However, l am happy with our current leadership for all the flaws and failings that mankind can stand, but would not be happy with the type that you talk of.

As l said you write some valid points, but instead of trying to rally against current leadership skills why do you not focus on what is in place now and help to assist with current campaigning? Instead of writing with a view to install a fraction, this is not actual opposition nor is it apathy, but a mixture of the two - this is inside opposition.


I know you were very upset about the pet fair situations and would hate to think that all this is about the Exeter show and the legal cancellation of the show. Politics Dan, it was and is down to politics, not by a style of insider trading where upon our own side is trying to deflate the ability for shows to go ahead.

I know not of Brian Davies and his comments and so will not draw reference to them, nor do l need to stand defence trial for Chris Newman as he is perfectly capable of answering just as much as it would be perfectly logical not to.

But if you want to fight, then why are you not GENUINELY fighting with us instead of against us?

Speaking like the politicians?

An interesting point with a certain amount of validity to it, however, sometimes the laymen are shot down, for they do not talk the talk, nor walk the walk. Dan, in todays climate, so radically changing, we all have to learn to talk the talk,[not multiscreen dump it] and we all need to learn how to walk the silly walk too!

It would appear that my antagonistic responses challenge what you write, perhaps, but only because you are utilising energy that would be far better served to work alongside the pro rather than only appearing to do so.

I trust this post finds you well

Rory Matier


----------



## purejurrasic

I cant remember who said it, and dont wana re read the whole thread, but the membership of clubs and societies is worthwhile.

One of the main reasons this hobby is under attack is that there are those out there who do not keep thier reps in the best conditions, that dont feed properly, that do fail to provide heat and water. There are those out there who Will import 100 wc animals in the hope that 10 or 20 make it, there are those who think a big snake is a status symbol and dont know how to look after it.

Societies and club encourage all keepers to join together, to chat, to learn, to teach, to share. They help to increase the general level of care in all areas. They DO serve as a focal point for keepers.

I must say in all honesty, my society is affilliated to the FBH, but has not recieved any communication from them regarding any law, present or future. 

I would have thought there would have been some release down to the 'small' clubs to keep them informed and to rally support.
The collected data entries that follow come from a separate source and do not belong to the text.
-- ==== Sys2Proof/Laws/MemFormScalar.lean ====
section
/-! SUPPORT. Laws/MemFormScalar.lean: the scalar, memory, atomic, waiting and task instructions keep the canonical form of the memory. -/

namespace Sys2Proof.Machine

theorem wf_execLdb {sw : Bool} {o : AOrd} {d a : SReg} {imm : BitVec 20} {z0 : State} (h_z0 : MemWf (z0)) :
    OutWf (execLdb sw o d a imm z0) := by
  unfold execLdb
  try dsimp only
  repeat' first
    | with_reducible assumption
    | with_reducible first | apply wf_issue | apply wf_loadBody
    | dsimp only
    | with_reducible apply wf_mk
    | constructor

theorem wf_execLdbz {sw : Bool} {o : AOrd} {d a : SReg} {imm : BitVec 20} {z0 : State} (h_z0 : MemWf (z0)) :
    OutWf (execLdbz sw o d a imm z0) := by
  unfold execLdbz
  try dsimp only
  repeat' first
    | with_reducible assumption
    | with_reducible first | apply wf_issue | apply wf_loadBody
    | dsimp only
    | with_reducible apply wf_mk
    | constructor

theorem wf_execLdh {sw : Bool} {o : AOrd} {d a : SReg} {imm : BitVec 20} {z0 : State} (h_z0 : MemWf (z0)) :
    OutWf (execLdh sw o d a imm z0) := by
  unfold execLdh
  try dsimp only
  repeat' first
    | with_reducible assumption
    | with_reducible first | apply wf_issue | apply wf_loadBody
    | dsimp only
    | with_reducible apply wf_mk
    | constructor

theorem wf_execLdhz {sw : Bool} {o : AOrd} {d a : SReg} {imm : BitVec 20} {z0 : State} (h_z0 : MemWf (z0)) :
    OutWf (execLdhz sw o d a imm z0) := by
  unfold execLdhz
  try dsimp only
  repeat' first
    | with_reducible assumption
    | with_reducible first | apply wf_issue | apply wf_loadBody
    | dsimp only
    | with_reducible apply wf_mk
    | constructor

theorem wf_execLdw {sw : Bool} {o : AOrd} {d a : SReg} {imm : BitVec 20} {z0 : State} (h_z0 : MemWf (z0)) :
    OutWf (execLdw sw o d a imm z0) := by
  unfold execLdw
  try dsimp only
  repeat' first
    | with_reducible assumption
    | with_reducible first | apply wf_issue | apply wf_loadBody
    | dsimp only
    | with_reducible apply wf_mk
    | constructor

theorem wf_execLdwz {sw : Bool} {o : AOrd} {d a : SReg} {imm : BitVec 20} {z0 : State} (h_z0 : MemWf (z0)) :
    OutWf (execLdwz sw o d a imm z0) := by
  unfold execLdwz
  try dsimp only
  repeat' first
    | with_reducible assumption
    | with_reducible first | apply wf_issue | apply wf_loadBody
    | dsimp only
    | with_reducible apply wf_mk
    | constructor

theorem wf_execLdd {sw : Bool} {o : AOrd} {d a : SReg} {imm : BitVec 20} {z0 : State} (h_z0 : MemWf (z0)) :
    OutWf (execLdd sw o d a imm z0) := by
  unfold execLdd
  try dsimp only
  repeat' first
    | with_reducible assumption
    | with_reducible first | apply wf_issue | apply wf_loadBody
    | dsimp only
    | with_reducible apply wf_mk
    | constructor

theorem wf_execStb {sw : Bool} {o : AOrd} {d a : SReg} {imm : BitVec 20} {z0 : State} (h_z0 : MemWf z0) :
    OutWf (execStb sw o d a imm z0) := by
  unfold execStb
  try dsimp only
  repeat' first | with_reducible assumption | with_reducible first | apply wf_issue | apply wf_storeBody | intro _ | dsimp only | constructor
However, my main piont is that if all keepers kept thier animals well, then it remove much of the power behind the antis argument.


----------



## Athravan

I have to say, that personally, as a hobbyist - and from a business point of view, I feel unsupported by the larger organisations such as the FBH and the IHS.
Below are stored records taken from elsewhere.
-- ==== Sys2Proof/Laws/MemFormEngine.lean ====
section
/-! SUPPORT. Laws/MemFormEngine.lean: the engine, message, elastic, vector and matrix instructions keep the canonical form of the memory. -/

namespace Sys2Proof.Machine

theorem wf_checkLanes {s0 : State} {w : Who} {need : Nat} {z0 : List (Nat × W64)} {z1 : State} (h_s0 : MemWf (s0)) (h_z1 : MemWf (z1)) :
    LanesWf (checkLanes s0 w need z0 z1) := by
  induction z0 generalizing s0 w need z1 with
  | nil =>
    unfold checkLanes
    try dsimp only
    repeat' first
      | with_reducible assumption
      | with_reducible first | apply wf_State_beginMigration | apply wf_State_checkAccess
      | refine wf_fst (by with_reducible assumption) ?_
      | split
      | dsimp only
      | with_reducible apply wf_mk
      | constructor
  | cons e l ih =>
    unfold checkLanes
    try dsimp only
    repeat' first
      | with_reducible assumption
      | with_reducible first | apply ih | apply wf_State_beginMigration | apply wf_State_checkAccess
      | refine wf_fst (by with_reducible assumption) ?_
      | refine LanesWf.ok_inv (by with_reducible assumption) ?_
      | split
      | dsimp only
      | with_reducible apply wf_mk
      | constructor

theorem wf_readyLanes {s : State} {need : Nat} {eas : List (Nat × W64)} (h_s : MemWf (s)) :
    LanesWf (readyLanes s need eas) := by
  unfold readyLanes
  try dsimp only
  repeat' first
    | with_reducible assumption
    | with_reducible first | apply wf_checkLanes
    | refine wf_fst (by with_reducible assumption) ?_
    | refine LanesWf.ok_inv (by with_reducible assumption) ?_
    | split
    | dsimp only
    | with_reducible apply wf_mk
    | constructor

theorem wf_loadLanes {s0 : State} {w : Who} {z0 : List (Nat × W64 × Target)} {z1 : State} (h_s0 : MemWf (s0)) (h_z1 : MemWf (z1)) :
    LanesWf (loadLanes s0 w z0 z1) := by
  induction z0 generalizing s0 w z1 with
  | nil =>
    unfold loadLanes
    try dsimp only
    repeat' first
      | with_reducible assumption
      | with_reducible first | apply wf_State_consume | apply wf_State_loadAt | apply wf_State_modCore | apply wf_Mr_toEff
      | refine wf_fst (by with_reducible assumption) ?_
      | refine MrWf.ok_inv (by with_reducible assumption) ?_
      | refine MrWf.spoiled_inv (by with_reducible assumption) ?_
      | intro _
      | split
      | dsimp only
      | with_reducible apply wf_mk
      | constructor
  | cons e l ih =>
    unfold loadLanes
    try dsimp only
    repeat' first
      | with_reducible assumption
      | with_reducible first | apply ih | apply wf_State_consume | apply wf_State_loadAt | apply wf_State_modCore | apply wf_Mr_toEff
      | refine wf_fst (by with_reducible assumption) ?_
      | refine LanesWf.ok_inv (by with_reducible assumption) ?_
      | refine MrWf.ok_inv (by with_reducible assumption) ?_
      | refine MrWf.spoiled_inv (by with_reducible assumption) ?_
      | intro _
      | split
      | dsimp only
      | with_reducible apply wf_mk
      | constructor

theorem wf_storeLanes {w : Who} {all : List (Nat × W64 × Target × W32)} {z0 : List (Nat × W64 × Target × W32)} {z1 : State} (h_z1 : MemWf z1) :
    MrWf (storeLanes w all z0 z1) := by
  induction z0 generalizing w all z1 with
  | nil =>
    unfold storeLanes
    try dsimp only
    repeat' first
      | with_reducible assumption
      | with_reducible first | apply wf_State_storeTo
      | refine wf_fst (by with_reducible assumption) ?_
      | refine MrWf.ok_inv (by with_reducible assumption) ?_
      | split
      | dsimp only
      | with_reducible apply wf_mk
      | constructor
  | cons e l ih =>
    unfold storeLanes
    try dsimp only
    repeat' first
      | with_reducible assumption
      | with_reducible first | apply ih | apply wf_State_storeTo
      | refine wf_fst (by with_reducible assumption) ?_
      | refine MrWf.ok_inv (by with_reducible assumption) ?_
      | split
      | dsimp only
      | with_reducible apply wf_mk
      | constructor

theorem wf_vloadBody {d : VReg} {eas : List (Nat × W64)} {s : State} (h_s : MemWf s) :
    EffWf (vloadBody d eas s) := by
  unfold vloadBody
  try dsimp only
  repeat' first
    | with_reducible assumption
    | with_reducible first | apply wf_loadLanes | apply wf_State_loadV | apply wf_readyLanes
    | refine wf_fst (by with_reducible assumption) ?_
    | refine LanesWf.ok_inv (by with_reducible assumption) ?_
    | refine LanesWf.eff_inv (by with_reducible assumption) ?_
    | split
    | dsimp only
    | with_reducible apply wf_mk
    | constructor

theorem wf_vstoreBody {d : VReg} {eas : List (Nat × W64)} {s : State} (h_s : MemWf s) :
    EffWf (vstoreBody d eas s) := by
  unfold vstoreBody
  try dsimp only
  repeat' first
    | with_reducible assumption
    | with_reducible first | apply wf_State_laneOf | apply wf_readyLanes | apply wf_storeLanes | apply wf_Mr_toEff
    | refine wf_fst (by with_reducible assumption) ?_
    | refine LanesWf.ok_inv (by with_reducible assumption) ?_
    | refine LanesWf.eff_inv (by with_reducible assumption) ?_
    | refine MrWf.ok_inv (by with_reducible assumption) ?_
    | intro _
    | split
    | dsimp only
    | with_reducible apply wf_mk
    | constructor

theorem wf_lineAddrs {s : State} {a : SReg} {imm : BitVec 20} {f : List (Nat × W64) → Eff} (h_f : ∀ y0, EffWf (f y0)) :
    EffWf (lineAddrs s a imm f) := by
  unfold lineAddrs
  try dsimp only
  repeat' first | with_reducible assumption | with_reducible apply h_f | intro _ | split | dsimp only | constructor

theorem wf_execVld {sw : Bool} {o : AOrd} {d : VReg} {a : SReg} {imm : BitVec 20} {z0 : State} (h_z0 : MemWf (z0)) :
    OutWf (execVld sw o d a imm z0) := by
  unfold execVld
  try dsimp only
  repeat' first
    | with_reducible assumption
    | with_reducible first | apply wf_issue | apply wf_lineAddrs | apply wf_vloadBody
    | intro _
    | dsimp only
    | with_reducible apply wf_mk
    | constructor

theorem wf_execVst {sw : Bool} {o : AOrd} {d : VReg} {a : SReg} {imm : BitVec 20} {z0 : State} (h_z0 : MemWf z0) :
    OutWf (execVst sw o d a imm z0) := by
  unfold execVst
  try dsimp only
  repeat' first | with_reducible assumption | with_reducible first | apply wf_issue | apply wf_lineAddrs | apply wf_vstoreBody | intro _ | dsimp only | constructor

theorem wf_execVlds {sw : Bool} {km : KReg} {d : VReg} {a b : SReg} {z0 : State} (h_z0 : MemWf z0) :
    OutWf (execVlds sw km d a b z0) := by
  unfold execVlds
  try dsimp only
  repeat' first | with_reducible assumption | with_reducible first | apply wf_issue | apply wf_vloadBody | intro _ | dsimp only | constructor

theorem wf_execVsts {sw : Bool} {km : KReg} {d : VReg} {a b : SReg} {z0 : State} (h_z0 : MemWf z0) :
    OutWf (execVsts sw km d a b z0) := by
  unfold execVsts
  try dsimp only
  repeat' first | with_reducible assumption | with_reducible first | apply wf_issue | apply wf_vstoreBody | intro _ | dsimp only | constructor

theorem wf_execVldx {sw : Bool} {km : KReg} {d : VReg} {a : SReg} {b : VReg} {z0 : State} (h_z0 : MemWf z0) :
    OutWf (execVldx sw km d a b z0) := by
  unfold execVldx
  try dsimp only
  repeat' first | with_reducible assumption | with_reducible first | apply wf_issue | apply wf_vloadBody | intro _ | dsimp only | constructor

theorem wf_execVstx {sw : Bool} {km : KReg} {d : VReg} {a : SReg} {b : VReg} {z0 : State} (h_z0 : MemWf z0) :
    OutWf (execVstx sw km d a b z0) := by
  unfold execVstx
  try dsimp only
  repeat' first | with_reducible assumption | with_reducible first | apply wf_issue | apply wf_vstoreBody | intro _ | dsimp only | constructor

theorem wf_laneResult {km : KReg} {d : VReg} {lat : Nat} {f : Nat → W32} {s : State} (h_s : MemWf s) :
    EffWf (laneResult km d lat f s) := by
  unfold laneResult
  try dsimp only
  repeat' first | with_reducible assumption | with_reducible apply wf_State_putV | intro _ | dsimp only | constructor

theorem wf_fpLanes {km : KReg} {d : VReg} {lat : Nat} {f : Nat → FpRes} {s : State} (h_s : MemWf s) :
    EffWf (fpLanes km d lat f s) := by
  unfold fpLanes
  try dsimp only
  repeat' first
    | with_reducible assumption
    | with_reducible apply wf_laneResult
    | refine OptWf.some_inv (by with_reducible assumption) ?_
    | intro _
    | split
    | dsimp only
    | with_reducible apply wf_mk
    | constructor

theorem wf_un32 {g : W32 → W32} {lat : Nat} {km : KReg} {d a : VReg} {s : State} (h_s : MemWf s) :
    EffWf (un32 g lat km d a s) := by
  unfold un32
  try dsimp only
  repeat' first | with_reducible assumption | with_reducible apply wf_laneResult | intro _ | dsimp only | constructor

theorem wf_bin32 {g : W32 → W32 → W32} {lat : Nat} {km : KReg} {d a b : VReg} {s : State} (h_s : MemWf s) :
    EffWf (bin32 g lat km d a b s) := by
  unfold bin32
  try dsimp only
  repeat' first | with_reducible assumption | with_reducible apply wf_laneResult | intro _ | dsimp only | constructor

theorem wf_fun32 {g : W32 → FpRes} {lat : Nat} {km : KReg} {d a : VReg} {s : State} (h_s : MemWf s) :
    EffWf (fun32 g lat km d a s) := by
  unfold fun32
  try dsimp only
  repeat' first | with_reducible assumption | with_reducible apply wf_fpLanes | intro _ | dsimp only | constructor

theorem wf_fbin32 {g : W32 → W32 → FpRes} {km : KReg} {d a b : VReg} {s : State} (h_s : MemWf s) :
    EffWf (fbin32 g km d a b s) := by
  unfold fbin32
  try dsimp only
  repeat' first | with_reducible assumption | with_reducible apply wf_fpLanes | intro _ | dsimp only | constructor

theorem wf_vArith {fi : Int → Int → Int} {ff : RM → W32 → W32 → FpRes} {m : ArithMode} {km : KReg} {d a b : VReg} {s : State} (h_s : MemWf s) :
    EffWf (vArith fi ff m km d a b s) := by
  unfold vArith
  try dsimp only
  repeat' first | with_reducible assumption | with_reducible first | apply wf_bin32 | apply wf_fbin32 | intro _ | split | dsimp only | with_reducible apply wf_mk | constructor

theorem wf_execVadd {sw : Bool} {km : KReg} {m : ArithMode} {d a b : VReg} {z0 : State} (h_z0 : MemWf z0) :
    OutWf (execVadd sw km m d a b z0) := by
  unfold execVadd
  try dsimp only
  repeat' first | with_reducible assumption | with_reducible first | apply wf_issue | apply wf_vArith | intro _ | dsimp only | constructor

theorem wf_execVsub {sw : Bool} {km : KReg} {m : ArithMode} {d a b : VReg} {z0 : State} (h_z0 : MemWf z0) :
    OutWf (execVsub sw km m d a b z0) := by
  unfold execVsub
  try dsimp only
  repeat' first | with_reducible assumption | with_reducible first | apply wf_issue | apply wf_vArith | intro _ | dsimp only | constructor

theorem wf_execVmul {sw : Bool} {km : KReg} {m : ArithMode} {d a b : VReg} {z0 : State} (h_z0 : MemWf z0) :
    OutWf (execVmul sw km m d a b z0) := by
  unfold execVmul
  try dsimp only
  repeat' first | with_reducible assumption | with_reducible first | apply wf_issue | apply wf_vArith | intro _ | dsimp only | constructor

theorem wf_execVmulh {sw : Bool} {km : KReg} {d a b : VReg} {z0 : State} (h_z0 : MemWf z0) :
    OutWf (execVmulh sw km d a b z0) := by
  unfold execVmulh
  try dsimp only
  repeat' first | with_reducible assumption | with_reducible first | apply wf_bin32 | apply wf_issue | intro _ | dsimp only | constructor

theorem wf_vFma {fi : Int → Int → Int → Int} {ff : RM → W32 → W32 → W32 → FpRes} {m : SumMode} {km : KReg} {d a b c : VReg} {s : State} (h_s : MemWf s) :
    EffWf (vFma fi ff m km d a b c s) := by
  unfold vFma
  try dsimp only
  repeat' first
    | with_reducible assumption
    | with_reducible first | apply wf_fpLanes | apply wf_laneResult
    | intro _
    | split
    | dsimp only
    | with_reducible apply wf_mk
    | constructor

theorem wf_execVfma {sw : Bool} {km : KReg} {m : SumMode} {d a b c : VReg} {z0 : State} (h_z0 : MemWf z0) :
    OutWf (execVfma sw km m d a b c z0) := by
  unfold execVfma
  try dsimp only
  repeat' first | with_reducible assumption | with_reducible first | apply wf_issue | apply wf_vFma | intro _ | dsimp only | constructor

theorem wf_execVfms {sw : Bool} {km : KReg} {m : SumMode} {d a b c : VReg} {z0 : State} (h_z0 : MemWf z0) :
    OutWf (execVfms sw km m d a b c z0) := by
  unfold execVfms
  try dsimp only
  repeat' first | with_reducible assumption | with_reducible first | apply wf_issue | apply wf_vFma | intro _ | dsimp only | constructor

theorem wf_execVmin {sw : Bool} {km : KReg} {m : MinMode} {d a b : VReg} {z0 : State} (h_z0 : MemWf z0) :
    OutWf (execVmin sw km m d a b z0) := by
  unfold execVmin
  try dsimp only
  repeat' first | with_reducible assumption | with_reducible first | apply wf_bin32 | apply wf_issue | intro _ | dsimp only | constructor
I have a business membership with both, and the tortoise trust, and the BTS.... but that is the only way I know of to support the hobby. There don't seem to be any campaign, fundraising, flyer handing, any sort of options for me as a hobbyist or a business. Just a section for business owners with flyers to download to advertise the FBH would surely get new members.

(Loose numbers!) 90% of my customers do not know there are organisations supporting the hobby. 95% of my customers do not know about any trade shows, and 99.9% of my customers will have absolutely no clue about the AWB or any legislation that would affect the hobby.

I have a good selection of customers who have kept reptiles for a long time - some going back decades. But they don't bother with the internet. There are certain keepers who really do rely on shops and other breeders/friends.. who don't join forums and read the news about the hobby.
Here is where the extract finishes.